Das Trainingsende wird mit einem COOL DOWN beendet.
1. Schalten Sie das Gerät ein
2. Den Sicherheitsschlüssel am Laufband und den Clip an der
Kleidung des Benutzers sichern.
3. Das Race Programm können Sie unter PROFESSIONAL aus-
wählen
4. GEWICHTSEINGABE bestätigen (Enter) oder ändern (▲/▼)
5. ALTERSEINGABE bestätigen (Enter) oder ändern (▲/▼)
6. GEGNER (eine Auswahl aus dem User Programm) bestätigen
(Enter) oder ändern (▲/▼)
7. START Taste betätigen um mit dem Training zu beginnen.

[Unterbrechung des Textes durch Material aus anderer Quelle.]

-- ==== Sys2Proof/Laws/State.lean ====
section
/-! SUPPORT. What each update of the state leaves in each field and accessor: one lemma per field per update. -/

namespace Sys2Proof.Machine

variable (s : State)

/-! ### setThr -/

@[simp] theorem State.setThr_pending (t : Nat) (x : Thread) : (s.setThr t x).pending = s.pending := rfl
@[simp] theorem State.setThr_fresh (t : Nat) (x : Thread) : (s.setThr t x).fresh = s.fresh := rfl
@[simp] theorem State.setThr_ticks (t : Nat) (x : Thread) : (s.setThr t x).ticks = s.ticks := rfl
@[simp] theorem State.setThr_clk (t : Nat) (x : Thread) : (s.setThr t x).clk = s.clk := rfl
@[simp] theorem State.setThr_clkOff (t : Nat) (x : Thread) : (s.setThr t x).clkOff = s.clkOff := rfl
@[simp] theorem State.setThr_ref25 (t : Nat) (x : Thread) : (s.setThr t x).ref25 = s.ref25 := rfl
@[simp] theorem State.setThr_snap (t : Nat) (x : Thread) : (s.setThr t x).snap = s.snap := rfl
@[simp] theorem State.setThr_snapDone (t : Nat) (x : Thread) : (s.setThr t x).snapDone = s.snapDone := rfl
@[simp] theorem State.setThr_snapWait (t : Nat) (x : Thread) : (s.setThr t x).snapWait = s.snapWait := rfl
@[simp] theorem State.setThr_snapBusy (t : Nat) (x : Thread) : (s.setThr t x).snapBusy = s.snapBusy := rfl
@[simp] theorem State.setThr_cores (t : Nat) (x : Thread) : (s.setThr t x).cores = s.cores := rfl
@[simp] theorem State.setThr_sem (t : Nat) (x : Thread) : (s.setThr t x).sem = s.sem := rfl
@[simp] theorem State.setThr_semQ (t : Nat) (x : Thread) : (s.setThr t x).semQ = s.semQ := rfl
@[simp] theorem State.setThr_takeReply (t : Nat) (x : Thread) : (s.setThr t x).takeReply = s.takeReply := rfl
@[simp] theorem State.setThr_readReply (t : Nat) (x : Thread) : (s.setThr t x).readReply = s.readReply := rfl
@[simp] theorem State.setThr_mem (t : Nat) (x : Thread) : (s.setThr t x).mem = s.mem := rfl
@[simp] theorem State.setThr_gran (t : Nat) (x : Thread) : (s.setThr t x).gran = s.gran := rfl
@[simp] theorem State.setThr_capAM (t : Nat) (x : Thread) : (s.setThr t x).capAM = s.capAM := rfl
@[simp] theorem State.setThr_stepping (t : Nat) (x : Thread) : (s.setThr t x).stepping = s.stepping := rfl
@[simp] theorem State.setThr_memRate (t : Nat) (x : Thread) : (s.setThr t x).memRate = s.memRate := rfl
@[simp] theorem State.setThr_regions (t : Nat) (x : Thread) : (s.setThr t x).regions = s.regions := rfl
@[simp] theorem State.setThr_poolCfg (t : Nat) (x : Thread) : (s.setThr t x).poolCfg = s.poolCfg := rfl
@[simp] theorem State.setThr_parts (t : Nat) (x : Thread) : (s.setThr t x).parts = s.parts := rfl
@[simp] theorem State.setThr_prots (t : Nat) (x : Thread) : (s.setThr t x).prots = s.prots := rfl
@[simp] theorem State.setThr_xinv (t : Nat) (x : Thread) : (s.setThr t x).xinv = s.xinv := rfl
@[simp] theorem State.setThr_pelXlat (t : Nat) (x : Thread) : (s.setThr t x).pelXlat = s.pelXlat := rfl
@[simp] theorem State.setThr_bkts (t : Nat) (x : Thread) : (s.setThr t x).bkts = s.bkts := rfl
@[simp] theorem State.setThr_memErr (t : Nat) (x : Thread) : (s.setThr t x).memErr = s.memErr := rfl
@[simp] theorem State.setThr_front (t : Nat) (x : Thread) : (s.setThr t x).front = s.front := rfl
@[simp] theorem State.setThr_banks (t : Nat) (x : Thread) : (s.setThr t x).banks = s.banks := rfl
@[simp] theorem State.setThr_poolLines (t : Nat) (x : Thread) : (s.setThr t x).poolLines = s.poolLines := rfl
@[simp] theorem State.setThr_lookupQ (t : Nat) (x : Thread) : (s.setThr t x).lookupQ = s.lookupQ := rfl
@[simp] theorem State.setThr_engines (t : Nat) (x : Thread) : (s.setThr t x).engines = s.engines := rfl
@[simp] theorem State.setThr_ctxs (t : Nat) (x : Thread) : (s.setThr t x).ctxs = s.ctxs := rfl
@[simp] theorem State.setThr_stepc (t : Nat) (x : Thread) : (s.setThr t x).stepc = s.stepc := rfl
@[simp] theorem State.setThr_seqEntry (t : Nat) (x : Thread) : (s.setThr t x).seqEntry = s.seqEntry := rfl
@[simp] theorem State.setThr_seqBase (t : Nat) (x : Thread) : (s.setThr t x).seqBase = s.seqBase := rfl
@[simp] theorem State.setThr_trees (t : Nat) (x : Thread) : (s.setThr t x).trees = s.trees := rfl
@[simp] theorem State.setThr_lnkTmo (t : Nat) (x : Thread) : (s.setThr t x).lnkTmo = s.lnkTmo := rfl
@[simp] theorem State.setThr_lnkStall (t : Nat) (x : Thread) : (s.setThr t x).lnkStall = s.lnkStall := rfl
@[simp] theorem State.setThr_lnkId (t : Nat) (x : Thread) : (s.setThr t x).lnkId = s.lnkId := rfl
@[simp] theorem State.setThr_routes (t : Nat) (x : Thread) : (s.setThr t x).routes = s.routes := rfl
@[simp] theorem State.setThr_exports (t : Nat) (x : Thread) : (s.setThr t x).exports = s.exports := rfl
@[simp] theorem State.setThr_ports (t : Nat) (x : Thread) : (s.setThr t x).ports = s.ports := rfl
@[simp] theorem State.setThr_remotes (t : Nat) (x : Thread) : (s.setThr t x).remotes = s.remotes := rfl
@[simp] theorem State.setThr_nextXid (t : Nat) (x : Thread) : (s.setThr t x).nextXid = s.nextXid := rfl
@[simp] theorem State.setThr_cad (t : Nat) (x : Thread) : (s.setThr t x).cad = s.cad := rfl
@[simp] theorem State.setThr_gear (t : Nat) (x : Thread) : (s.setThr t x).gear = s.gear := rfl
@[simp] theorem State.setThr_host (t : Nat) (x : Thread) : (s.setThr t x).host = s.host := rfl
@[simp] theorem State.setThr_sec (t : Nat) (x : Thread) : (s.setThr t x).sec = s.sec := rfl
@[simp] theorem State.setThr_power (t : Nat) (x : Thread) : (s.setThr t x).power = s.power := rfl
@[simp] theorem State.setThr_events (t : Nat) (x : Thread) : (s.setThr t x).events = s.events := rfl
@[simp] theorem State.setThr_hub (t : Nat) (x : Thread) : (s.setThr t x).hub = s.hub := rfl
@[simp] theorem State.setThr_tap (t : Nat) (x : Thread) : (s.setThr t x).tap = s.tap := rfl
@[simp] theorem State.setThr_out (t : Nat) (x : Thread) : (s.setThr t x).out = s.out := rfl
@[simp] theorem State.setThr_core (t : Nat) (x : Thread) (j : Nat) : (s.setThr t x).core j = s.core j := rfl
@[simp] theorem State.setThr_ctx (t : Nat) (x : Thread) (j : Nat) : (s.setThr t x).ctx j = s.ctx j := rfl
@[simp] theorem State.setThr_engine (t : Nat) (x : Thread) (j : Nat) : (s.setThr t x).engine j = s.engine j := rfl
@[simp] theorem State.setThr_tree (t : Nat) (x : Thread) (j : Nat) : (s.setThr t x).tree j = s.tree j := rfl
@[simp] theorem State.setThr_port (t : Nat) (x : Thread) (j : Nat) : (s.setThr t x).port j = s.port j := rfl
@[simp] theorem State.setThr_hq (t : Nat) (x : Thread) (j : Nat) : (s.setThr t x).hq j = s.hq j := rfl
@[simp] theorem State.setThr_hubSrc (t : Nat) (x : Thread) (j : Nat) : (s.setThr t x).hubSrc j = s.hubSrc j := rfl
@[simp] theorem State.setThr_semCount (t : Nat) (x : Thread) (j : Nat) : (s.setThr t x).semCount j = s.semCount j := rfl
@[simp] theorem State.setThr_bank (t : Nat) (x : Thread) (j : Nat) : (s.setThr t x).bank j = s.bank j := rfl
@[simp] theorem State.setThr_count (t : Nat) (x : Thread) (j : Nat) : (s.setThr t x).count j = s.count j := rfl
@[simp] theorem State.setThr_part (t : Nat) (x : Thread) (j : Nat) : (s.setThr t x).part j = s.part j := rfl
@[simp] theorem State.setThr_byte (t : Nat) (x : Thread) (j : Nat) : (s.setThr t x).byte j = s.byte j := rfl
@[simp] theorem State.setThr_granule (t : Nat) (x : Thread) (j : Nat) : (s.setThr t x).granule j = s.granule j := rfl
@[simp] theorem State.setThr_thr_same (t : Nat) (x : Thread) : (s.setThr t x).thr t = x := kget_kset_same _ _ _ _
theorem State.setThr_thr_ne (t : Nat) (x : Thread) (j : Nat) (h : j ≠ t) : (s.setThr t x).thr j = s.thr j := kget_kset_ne _ _ _ h
theorem State.setThr_thr (t : Nat) (x : Thread) (j : Nat) : (s.setThr t x).thr j = if j = t then x else s.thr j := kget_kset _ _ _ _ _
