theorem State_raiseHub_canon (s : State) (code cls loc det : Nat) (h_s : State.Canonical s) : State.Canonical (State.raiseHub s code cls loc det) := by
  unfold State.raiseHub
  repeat' (first
      | with_reducible assumption | with_reducible apply State_raise_canon)

theorem State_raiseEng_canon (s : State) (e code cls loc det : Nat) (h_s : State.Canonical s) : State.Canonical (State.raiseEng s e code cls loc det) := by
  unfold State.raiseEng
  repeat' (first
      | with_reducible assumption | with_reducible apply State_raise_canon)

theorem State_pulse_canon (s : State) (f : Nat) (h_s : State.Canonical s) : State.Canonical (State.pulse s f) := by
  unfold State.pulse
  repeat' (first
      | with_reducible assumption | dsimp only | split
      | (fail_if_no_progress (with_reducible apply canon_mk; with_reducible apply Canon3.of)))

theorem State_hubPut_canon (s : State) (n : Nat) (x : HubSrc) (h_s : State.Canonical s) : State.Canonical (State.hubPut s n x) := by
  unfold State.hubPut
  repeat' (first
      | with_reducible assumption | dsimp only | with_reducible refine @ite_canon _ _ _ _ ?_ ?_
      | with_reducible apply State_setHubSrc_canon | with_reducible apply State_msix_canon)

theorem State_hubRaise_canon (s : State) (n : Nat) (h_s : State.Canonical s) : State.Canonical (State.hubRaise s n) := by
  unfold State.hubRaise
  repeat' (first
      | with_reducible assumption | dsimp only | with_reducible refine @ite_canon _ _ _ _ ?_ ?_
      | with_reducible apply State_pulse_canon | with_reducible apply State_hubPut_canon)

theorem State_hubLine_canon (s : State) (n : Nat) (level : Bool) (h_s : State.Canonical s) : State.Canonical (State.hubLine s n level) := by
  unfold State.hubLine
  repeat' (first
      | with_reducible assumption | dsimp only | with_reducible apply State_hubPut_canon)

theorem State_haltPins_canon (s : State) (h_s : State.Canonical s) : State.Canonical (State.haltPins s) := by
  unfold State.haltPins
  repeat' (first
      | with_reducible assumption | dsimp only | with_reducible apply State_hubLine_canon
      | (fail_if_no_progress (with_reducible apply canon_mk; with_reducible apply Canon3.of)))

theorem State_bellRaise_canon (s : State) (c n : Nat) (h_s : State.Canonical s) : State.Canonical (State.bellRaise s c n) := by
  unfold State.bellRaise
  repeat' (first
      | with_reducible assumption | dsimp only | with_reducible apply State_updCore_canon)

theorem State_byReg_canon (s x : State) (h_s : State.Canonical s) (h_x : State.Canonical x) : State.Canonical (State.byReg s x) := by
  unfold State.byReg
  repeat' (first
      | with_reducible assumption | with_reducible refine @ite_canon _ _ _ _ ?_ ?_)

theorem State_byCore_canon (s : State) (c off : Nat) (x : State) (h_s : State.Canonical s) (h_x : State.Canonical x) : State.Canonical (State.byCore s c off x) := by
  unfold State.byCore
  repeat' (first
      | with_reducible assumption | with_reducible refine @ite_canon _ _ _ _ ?_ ?_
      | with_reducible apply State_raiseCore_canon)

theorem State_reportIn_canon (s : State) (m g : Nat) (tag : BitVec 7) (h_s : State.Canonical s) : State.Canonical (State.reportIn s m g tag) := by
  unfold State.reportIn
  repeat' (first
      | with_reducible assumption | dsimp only | with_reducible apply State_raise_canon | split
      | (fail_if_no_progress (with_reducible apply canon_mk; with_reducible apply Canon3.of)))

theorem State_report_canon (s : State) (g : Nat) (tag : BitVec 7) (h_s : State.Canonical s) : State.Canonical (State.report s g tag) := by
  unfold State.report
  repeat' (first
      | with_reducible assumption | with_reducible apply State_reportIn_canon)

8. Das Training kann jederzeit mit der STOP Taste unterbrochen
werden, eine Wiederaufnahme des Trainings ist innerhalb 3
Minuten möglich.
9. Ein COOL DOWN (Abkühlen) von 4 min. wird nach
Programmende (Gewonnen) eingeleitet.
10. Am Ende können Sie das gelaufene Programm abspeichern
(Taste USER) oder mit der HOME Taste abbrechen.

FITNESSTEST

Mit dem Fitnesstest erhalten Sie eine zuverlässige Grundlage für
einen systematischen und effizienten Trainingsaufbau.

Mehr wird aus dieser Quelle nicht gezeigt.